ABOUT THIS EXERCISE
Copy out each line featuring the string "only" from the entries beneath.
----- SUPPLIED MATERIAL -----
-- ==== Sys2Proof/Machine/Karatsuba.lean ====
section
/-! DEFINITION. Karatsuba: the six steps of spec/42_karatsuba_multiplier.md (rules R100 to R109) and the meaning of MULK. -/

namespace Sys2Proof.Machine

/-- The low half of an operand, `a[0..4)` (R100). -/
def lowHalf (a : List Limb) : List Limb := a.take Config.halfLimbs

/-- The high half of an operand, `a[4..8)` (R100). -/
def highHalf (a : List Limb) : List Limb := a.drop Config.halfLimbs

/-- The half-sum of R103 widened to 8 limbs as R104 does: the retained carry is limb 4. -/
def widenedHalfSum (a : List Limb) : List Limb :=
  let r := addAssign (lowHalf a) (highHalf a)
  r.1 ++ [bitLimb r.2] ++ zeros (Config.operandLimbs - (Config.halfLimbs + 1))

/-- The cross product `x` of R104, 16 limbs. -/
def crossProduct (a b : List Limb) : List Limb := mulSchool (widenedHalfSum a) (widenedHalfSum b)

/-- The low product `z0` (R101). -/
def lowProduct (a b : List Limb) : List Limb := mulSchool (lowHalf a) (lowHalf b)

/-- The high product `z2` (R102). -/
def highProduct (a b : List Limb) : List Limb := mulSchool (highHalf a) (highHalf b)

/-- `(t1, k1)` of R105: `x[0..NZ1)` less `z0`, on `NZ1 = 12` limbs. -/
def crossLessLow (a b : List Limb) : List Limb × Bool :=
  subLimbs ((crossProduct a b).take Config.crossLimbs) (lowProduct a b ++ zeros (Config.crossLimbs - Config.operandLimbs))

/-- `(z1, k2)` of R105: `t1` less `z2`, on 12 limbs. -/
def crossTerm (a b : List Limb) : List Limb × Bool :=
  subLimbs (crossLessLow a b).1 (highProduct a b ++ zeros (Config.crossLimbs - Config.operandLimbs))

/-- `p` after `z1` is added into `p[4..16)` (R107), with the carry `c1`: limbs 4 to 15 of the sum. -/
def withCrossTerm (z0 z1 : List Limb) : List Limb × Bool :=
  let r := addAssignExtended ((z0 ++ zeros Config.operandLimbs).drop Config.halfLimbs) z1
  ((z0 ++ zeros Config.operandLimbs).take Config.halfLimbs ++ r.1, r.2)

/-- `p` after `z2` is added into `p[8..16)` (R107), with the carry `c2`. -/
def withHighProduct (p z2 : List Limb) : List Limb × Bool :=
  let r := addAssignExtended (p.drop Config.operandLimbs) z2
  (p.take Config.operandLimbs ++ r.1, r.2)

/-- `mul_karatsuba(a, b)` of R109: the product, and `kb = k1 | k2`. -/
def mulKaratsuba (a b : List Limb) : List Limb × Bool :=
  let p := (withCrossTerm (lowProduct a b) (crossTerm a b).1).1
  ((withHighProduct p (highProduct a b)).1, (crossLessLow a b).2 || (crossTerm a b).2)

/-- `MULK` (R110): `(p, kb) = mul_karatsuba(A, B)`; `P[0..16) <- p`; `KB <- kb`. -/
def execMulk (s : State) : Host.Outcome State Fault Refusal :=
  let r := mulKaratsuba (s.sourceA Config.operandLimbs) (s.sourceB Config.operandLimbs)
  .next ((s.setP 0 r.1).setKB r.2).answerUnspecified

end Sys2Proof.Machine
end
-----
----- SUPPLIED MATERIAL -----
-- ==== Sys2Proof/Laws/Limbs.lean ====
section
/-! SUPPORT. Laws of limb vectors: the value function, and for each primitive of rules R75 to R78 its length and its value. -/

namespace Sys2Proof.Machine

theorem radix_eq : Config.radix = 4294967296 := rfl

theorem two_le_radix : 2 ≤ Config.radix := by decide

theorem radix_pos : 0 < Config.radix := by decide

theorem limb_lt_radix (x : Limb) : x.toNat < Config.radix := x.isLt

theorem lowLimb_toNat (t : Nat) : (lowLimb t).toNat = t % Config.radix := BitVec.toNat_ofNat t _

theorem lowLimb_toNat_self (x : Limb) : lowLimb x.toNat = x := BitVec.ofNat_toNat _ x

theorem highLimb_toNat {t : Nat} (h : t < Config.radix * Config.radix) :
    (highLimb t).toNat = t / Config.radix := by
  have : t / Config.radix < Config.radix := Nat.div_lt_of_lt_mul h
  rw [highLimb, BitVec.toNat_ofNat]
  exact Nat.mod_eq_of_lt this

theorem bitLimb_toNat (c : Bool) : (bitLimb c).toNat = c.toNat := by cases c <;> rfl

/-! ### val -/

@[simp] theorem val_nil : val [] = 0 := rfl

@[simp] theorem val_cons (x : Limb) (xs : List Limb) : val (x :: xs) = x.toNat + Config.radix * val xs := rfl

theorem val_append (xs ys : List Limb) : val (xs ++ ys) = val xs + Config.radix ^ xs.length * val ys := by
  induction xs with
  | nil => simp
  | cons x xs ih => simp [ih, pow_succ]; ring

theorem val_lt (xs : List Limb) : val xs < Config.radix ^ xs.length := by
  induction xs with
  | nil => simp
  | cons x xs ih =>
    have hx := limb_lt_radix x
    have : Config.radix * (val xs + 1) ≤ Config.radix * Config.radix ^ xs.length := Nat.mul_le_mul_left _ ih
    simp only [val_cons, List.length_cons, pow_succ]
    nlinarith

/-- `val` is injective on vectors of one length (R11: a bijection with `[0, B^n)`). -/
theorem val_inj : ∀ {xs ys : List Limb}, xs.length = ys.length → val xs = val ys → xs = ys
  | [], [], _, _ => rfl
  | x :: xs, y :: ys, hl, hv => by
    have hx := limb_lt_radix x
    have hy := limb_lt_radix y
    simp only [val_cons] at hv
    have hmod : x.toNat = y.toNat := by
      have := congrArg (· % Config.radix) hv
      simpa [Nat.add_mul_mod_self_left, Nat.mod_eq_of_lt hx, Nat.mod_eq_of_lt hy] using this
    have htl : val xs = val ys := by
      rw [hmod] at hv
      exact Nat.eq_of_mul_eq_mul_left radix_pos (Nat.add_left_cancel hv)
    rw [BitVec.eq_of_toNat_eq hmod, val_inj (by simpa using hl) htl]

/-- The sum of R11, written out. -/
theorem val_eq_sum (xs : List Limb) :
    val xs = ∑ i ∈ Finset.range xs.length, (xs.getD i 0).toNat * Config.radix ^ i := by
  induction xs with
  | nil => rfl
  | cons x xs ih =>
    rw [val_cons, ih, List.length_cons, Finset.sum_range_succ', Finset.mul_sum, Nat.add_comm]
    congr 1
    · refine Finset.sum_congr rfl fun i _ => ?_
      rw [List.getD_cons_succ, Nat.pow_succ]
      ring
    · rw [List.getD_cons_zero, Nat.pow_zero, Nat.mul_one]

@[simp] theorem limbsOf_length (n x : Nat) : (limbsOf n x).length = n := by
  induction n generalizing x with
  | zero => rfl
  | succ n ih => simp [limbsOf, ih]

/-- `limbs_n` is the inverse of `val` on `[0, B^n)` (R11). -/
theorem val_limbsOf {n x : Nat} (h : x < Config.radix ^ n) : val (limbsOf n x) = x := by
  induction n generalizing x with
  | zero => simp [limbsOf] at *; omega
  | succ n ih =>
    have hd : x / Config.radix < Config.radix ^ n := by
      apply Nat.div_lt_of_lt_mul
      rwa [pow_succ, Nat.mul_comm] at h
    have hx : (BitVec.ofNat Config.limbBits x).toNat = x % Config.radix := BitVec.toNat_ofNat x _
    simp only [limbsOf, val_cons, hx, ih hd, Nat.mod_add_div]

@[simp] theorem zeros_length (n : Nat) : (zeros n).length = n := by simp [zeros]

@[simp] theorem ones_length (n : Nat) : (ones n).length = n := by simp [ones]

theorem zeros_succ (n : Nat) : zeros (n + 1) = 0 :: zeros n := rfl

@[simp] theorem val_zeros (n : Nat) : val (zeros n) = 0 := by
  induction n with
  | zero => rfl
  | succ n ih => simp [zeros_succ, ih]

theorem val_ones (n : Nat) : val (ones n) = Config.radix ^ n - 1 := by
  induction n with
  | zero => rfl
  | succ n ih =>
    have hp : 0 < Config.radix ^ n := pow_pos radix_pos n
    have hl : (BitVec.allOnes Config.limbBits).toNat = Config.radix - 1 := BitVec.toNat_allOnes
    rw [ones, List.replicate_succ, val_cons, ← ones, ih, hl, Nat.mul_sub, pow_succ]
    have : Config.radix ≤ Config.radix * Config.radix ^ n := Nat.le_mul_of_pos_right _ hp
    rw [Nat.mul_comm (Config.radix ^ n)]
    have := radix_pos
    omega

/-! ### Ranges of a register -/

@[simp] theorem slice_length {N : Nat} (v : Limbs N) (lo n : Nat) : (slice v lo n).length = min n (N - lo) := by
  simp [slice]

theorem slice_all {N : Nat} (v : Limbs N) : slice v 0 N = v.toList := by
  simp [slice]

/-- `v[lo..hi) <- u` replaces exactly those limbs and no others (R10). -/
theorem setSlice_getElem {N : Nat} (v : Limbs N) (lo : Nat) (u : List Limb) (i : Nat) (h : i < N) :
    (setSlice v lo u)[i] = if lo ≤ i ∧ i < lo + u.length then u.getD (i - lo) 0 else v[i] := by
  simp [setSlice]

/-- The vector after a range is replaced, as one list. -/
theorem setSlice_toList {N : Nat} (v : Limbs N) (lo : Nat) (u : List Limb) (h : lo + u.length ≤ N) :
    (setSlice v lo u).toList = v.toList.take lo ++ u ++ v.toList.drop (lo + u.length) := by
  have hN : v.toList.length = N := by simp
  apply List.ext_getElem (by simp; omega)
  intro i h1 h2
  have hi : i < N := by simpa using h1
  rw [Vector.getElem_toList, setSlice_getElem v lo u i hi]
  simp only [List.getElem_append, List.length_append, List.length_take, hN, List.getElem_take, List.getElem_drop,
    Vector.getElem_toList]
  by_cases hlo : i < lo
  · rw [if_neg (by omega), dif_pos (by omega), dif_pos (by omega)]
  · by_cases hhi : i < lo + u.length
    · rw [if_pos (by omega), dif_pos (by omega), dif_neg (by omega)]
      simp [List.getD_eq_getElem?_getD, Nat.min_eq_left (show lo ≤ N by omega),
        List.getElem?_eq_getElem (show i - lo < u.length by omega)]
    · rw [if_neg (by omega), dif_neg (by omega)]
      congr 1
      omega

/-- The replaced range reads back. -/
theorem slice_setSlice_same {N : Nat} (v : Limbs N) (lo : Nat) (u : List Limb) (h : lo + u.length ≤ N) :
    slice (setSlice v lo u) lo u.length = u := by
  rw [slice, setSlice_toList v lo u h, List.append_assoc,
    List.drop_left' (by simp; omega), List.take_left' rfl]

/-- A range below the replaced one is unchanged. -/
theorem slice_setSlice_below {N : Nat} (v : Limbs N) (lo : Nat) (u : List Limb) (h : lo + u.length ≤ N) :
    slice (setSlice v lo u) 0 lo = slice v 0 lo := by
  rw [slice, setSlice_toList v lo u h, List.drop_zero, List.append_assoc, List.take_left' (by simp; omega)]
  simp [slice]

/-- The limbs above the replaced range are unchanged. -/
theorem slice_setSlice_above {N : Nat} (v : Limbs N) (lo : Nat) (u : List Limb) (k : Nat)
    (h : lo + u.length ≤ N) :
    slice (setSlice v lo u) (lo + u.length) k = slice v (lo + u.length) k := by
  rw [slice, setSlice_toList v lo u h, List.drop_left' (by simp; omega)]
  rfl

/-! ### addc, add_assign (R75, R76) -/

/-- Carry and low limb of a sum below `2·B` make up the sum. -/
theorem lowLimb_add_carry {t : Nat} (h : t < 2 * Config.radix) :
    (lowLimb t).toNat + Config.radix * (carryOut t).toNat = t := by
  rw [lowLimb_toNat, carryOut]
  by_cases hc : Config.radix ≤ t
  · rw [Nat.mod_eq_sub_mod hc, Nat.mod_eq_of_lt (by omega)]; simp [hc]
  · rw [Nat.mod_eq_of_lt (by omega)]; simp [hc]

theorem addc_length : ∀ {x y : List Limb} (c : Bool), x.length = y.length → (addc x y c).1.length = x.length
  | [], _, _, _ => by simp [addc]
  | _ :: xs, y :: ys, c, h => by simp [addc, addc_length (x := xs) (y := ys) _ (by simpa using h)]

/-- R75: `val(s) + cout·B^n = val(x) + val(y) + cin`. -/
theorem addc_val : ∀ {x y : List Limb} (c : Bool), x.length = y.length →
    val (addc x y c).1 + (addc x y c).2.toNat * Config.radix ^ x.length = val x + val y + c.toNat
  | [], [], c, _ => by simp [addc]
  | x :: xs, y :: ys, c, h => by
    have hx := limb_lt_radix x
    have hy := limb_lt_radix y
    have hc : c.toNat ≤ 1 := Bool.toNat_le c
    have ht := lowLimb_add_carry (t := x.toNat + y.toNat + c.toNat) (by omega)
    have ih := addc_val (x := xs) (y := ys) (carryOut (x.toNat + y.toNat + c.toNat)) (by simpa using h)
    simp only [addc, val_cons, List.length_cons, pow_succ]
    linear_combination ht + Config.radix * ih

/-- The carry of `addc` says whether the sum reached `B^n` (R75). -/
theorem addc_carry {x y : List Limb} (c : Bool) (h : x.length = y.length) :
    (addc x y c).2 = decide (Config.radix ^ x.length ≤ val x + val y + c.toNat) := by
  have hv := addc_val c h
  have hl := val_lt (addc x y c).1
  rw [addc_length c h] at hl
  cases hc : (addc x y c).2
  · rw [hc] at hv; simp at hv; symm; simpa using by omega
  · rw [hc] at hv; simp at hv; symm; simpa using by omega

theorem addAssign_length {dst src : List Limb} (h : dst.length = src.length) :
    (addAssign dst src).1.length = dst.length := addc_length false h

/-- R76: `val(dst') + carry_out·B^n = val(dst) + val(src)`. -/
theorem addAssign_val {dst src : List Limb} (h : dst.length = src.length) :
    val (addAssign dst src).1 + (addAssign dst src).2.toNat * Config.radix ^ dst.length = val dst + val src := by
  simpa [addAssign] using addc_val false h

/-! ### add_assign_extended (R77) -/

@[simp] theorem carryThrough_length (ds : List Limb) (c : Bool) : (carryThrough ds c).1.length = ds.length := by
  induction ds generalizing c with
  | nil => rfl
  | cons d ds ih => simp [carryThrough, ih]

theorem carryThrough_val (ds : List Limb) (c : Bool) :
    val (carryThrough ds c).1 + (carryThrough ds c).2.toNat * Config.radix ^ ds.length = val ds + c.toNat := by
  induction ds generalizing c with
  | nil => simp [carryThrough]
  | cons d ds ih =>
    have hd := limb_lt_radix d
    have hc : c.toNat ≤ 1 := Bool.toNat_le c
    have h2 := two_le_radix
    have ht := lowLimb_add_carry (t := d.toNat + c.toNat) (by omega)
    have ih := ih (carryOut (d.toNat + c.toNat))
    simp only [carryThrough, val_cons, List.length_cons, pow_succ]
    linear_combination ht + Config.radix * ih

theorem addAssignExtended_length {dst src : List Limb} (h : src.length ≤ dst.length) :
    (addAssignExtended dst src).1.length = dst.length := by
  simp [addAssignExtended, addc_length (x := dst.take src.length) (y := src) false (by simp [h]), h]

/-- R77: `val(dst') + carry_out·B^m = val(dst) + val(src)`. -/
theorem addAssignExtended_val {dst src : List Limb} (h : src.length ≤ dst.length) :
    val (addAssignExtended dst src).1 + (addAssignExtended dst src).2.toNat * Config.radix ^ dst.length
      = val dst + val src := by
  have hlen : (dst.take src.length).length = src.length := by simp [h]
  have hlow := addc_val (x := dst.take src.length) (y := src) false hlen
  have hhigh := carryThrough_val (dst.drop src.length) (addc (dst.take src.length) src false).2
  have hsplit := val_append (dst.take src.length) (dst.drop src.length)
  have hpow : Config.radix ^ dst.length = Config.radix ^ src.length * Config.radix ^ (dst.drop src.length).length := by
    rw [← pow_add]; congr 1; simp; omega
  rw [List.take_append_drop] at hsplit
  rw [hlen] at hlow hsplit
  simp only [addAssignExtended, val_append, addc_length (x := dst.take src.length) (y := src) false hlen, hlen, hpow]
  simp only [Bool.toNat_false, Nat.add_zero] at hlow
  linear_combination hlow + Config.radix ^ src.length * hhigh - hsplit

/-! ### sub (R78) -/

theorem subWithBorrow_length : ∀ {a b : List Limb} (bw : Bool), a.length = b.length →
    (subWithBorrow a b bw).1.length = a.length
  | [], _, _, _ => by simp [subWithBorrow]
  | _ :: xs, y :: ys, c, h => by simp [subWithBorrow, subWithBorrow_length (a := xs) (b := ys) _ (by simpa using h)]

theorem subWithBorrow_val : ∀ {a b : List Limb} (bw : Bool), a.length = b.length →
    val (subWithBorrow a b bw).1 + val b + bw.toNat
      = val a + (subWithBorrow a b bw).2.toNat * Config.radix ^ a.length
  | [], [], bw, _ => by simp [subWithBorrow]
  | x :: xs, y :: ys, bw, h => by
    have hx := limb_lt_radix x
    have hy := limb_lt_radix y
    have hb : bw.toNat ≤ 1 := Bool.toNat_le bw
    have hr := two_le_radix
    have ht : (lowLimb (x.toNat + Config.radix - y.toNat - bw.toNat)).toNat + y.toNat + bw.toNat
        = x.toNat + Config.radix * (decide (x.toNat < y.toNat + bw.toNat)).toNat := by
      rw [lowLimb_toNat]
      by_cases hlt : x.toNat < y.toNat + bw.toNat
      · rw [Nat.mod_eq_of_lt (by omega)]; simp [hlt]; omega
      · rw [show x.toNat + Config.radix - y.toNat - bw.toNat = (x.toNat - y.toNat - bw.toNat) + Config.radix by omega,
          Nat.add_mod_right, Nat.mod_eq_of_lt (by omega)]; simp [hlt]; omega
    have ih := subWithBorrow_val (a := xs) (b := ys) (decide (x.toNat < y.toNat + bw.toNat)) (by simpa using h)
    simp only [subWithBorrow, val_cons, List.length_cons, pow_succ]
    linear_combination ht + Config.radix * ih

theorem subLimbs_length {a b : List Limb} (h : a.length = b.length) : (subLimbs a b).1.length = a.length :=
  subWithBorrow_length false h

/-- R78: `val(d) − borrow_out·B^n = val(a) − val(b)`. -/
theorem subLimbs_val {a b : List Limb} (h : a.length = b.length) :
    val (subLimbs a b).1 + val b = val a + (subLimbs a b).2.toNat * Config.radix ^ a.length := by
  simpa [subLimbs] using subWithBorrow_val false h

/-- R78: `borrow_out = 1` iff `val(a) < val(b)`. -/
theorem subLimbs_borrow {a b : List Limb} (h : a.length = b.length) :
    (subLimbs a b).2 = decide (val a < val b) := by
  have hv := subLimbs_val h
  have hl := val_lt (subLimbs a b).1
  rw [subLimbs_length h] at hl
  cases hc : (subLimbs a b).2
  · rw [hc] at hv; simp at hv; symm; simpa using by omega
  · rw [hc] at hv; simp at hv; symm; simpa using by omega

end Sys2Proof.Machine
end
-----
SOLUTION FOR THIS PROBLEM
    simp only [val_cons, List.length_cons, pow_succ]
    simp only [val_cons] at hv
    simp only [limbsOf, val_cons, hx, ih hd, Nat.mod_add_div]
  simp only [List.getElem_append, List.length_append, List.length_take, hN, List.getElem_take, List.getElem_drop,
    simp only [addc, val_cons, List.length_cons, pow_succ]
    simp only [carryThrough, val_cons, List.length_cons, pow_succ]
  simp only [addAssignExtended, val_append, addc_length (x := dst.take src.length) (y := src) false hlen, hlen, hpow]
  simp only [Bool.toNat_false, Nat.add_zero] at hlow
    simp only [subWithBorrow, val_cons, List.length_cons, pow_succ]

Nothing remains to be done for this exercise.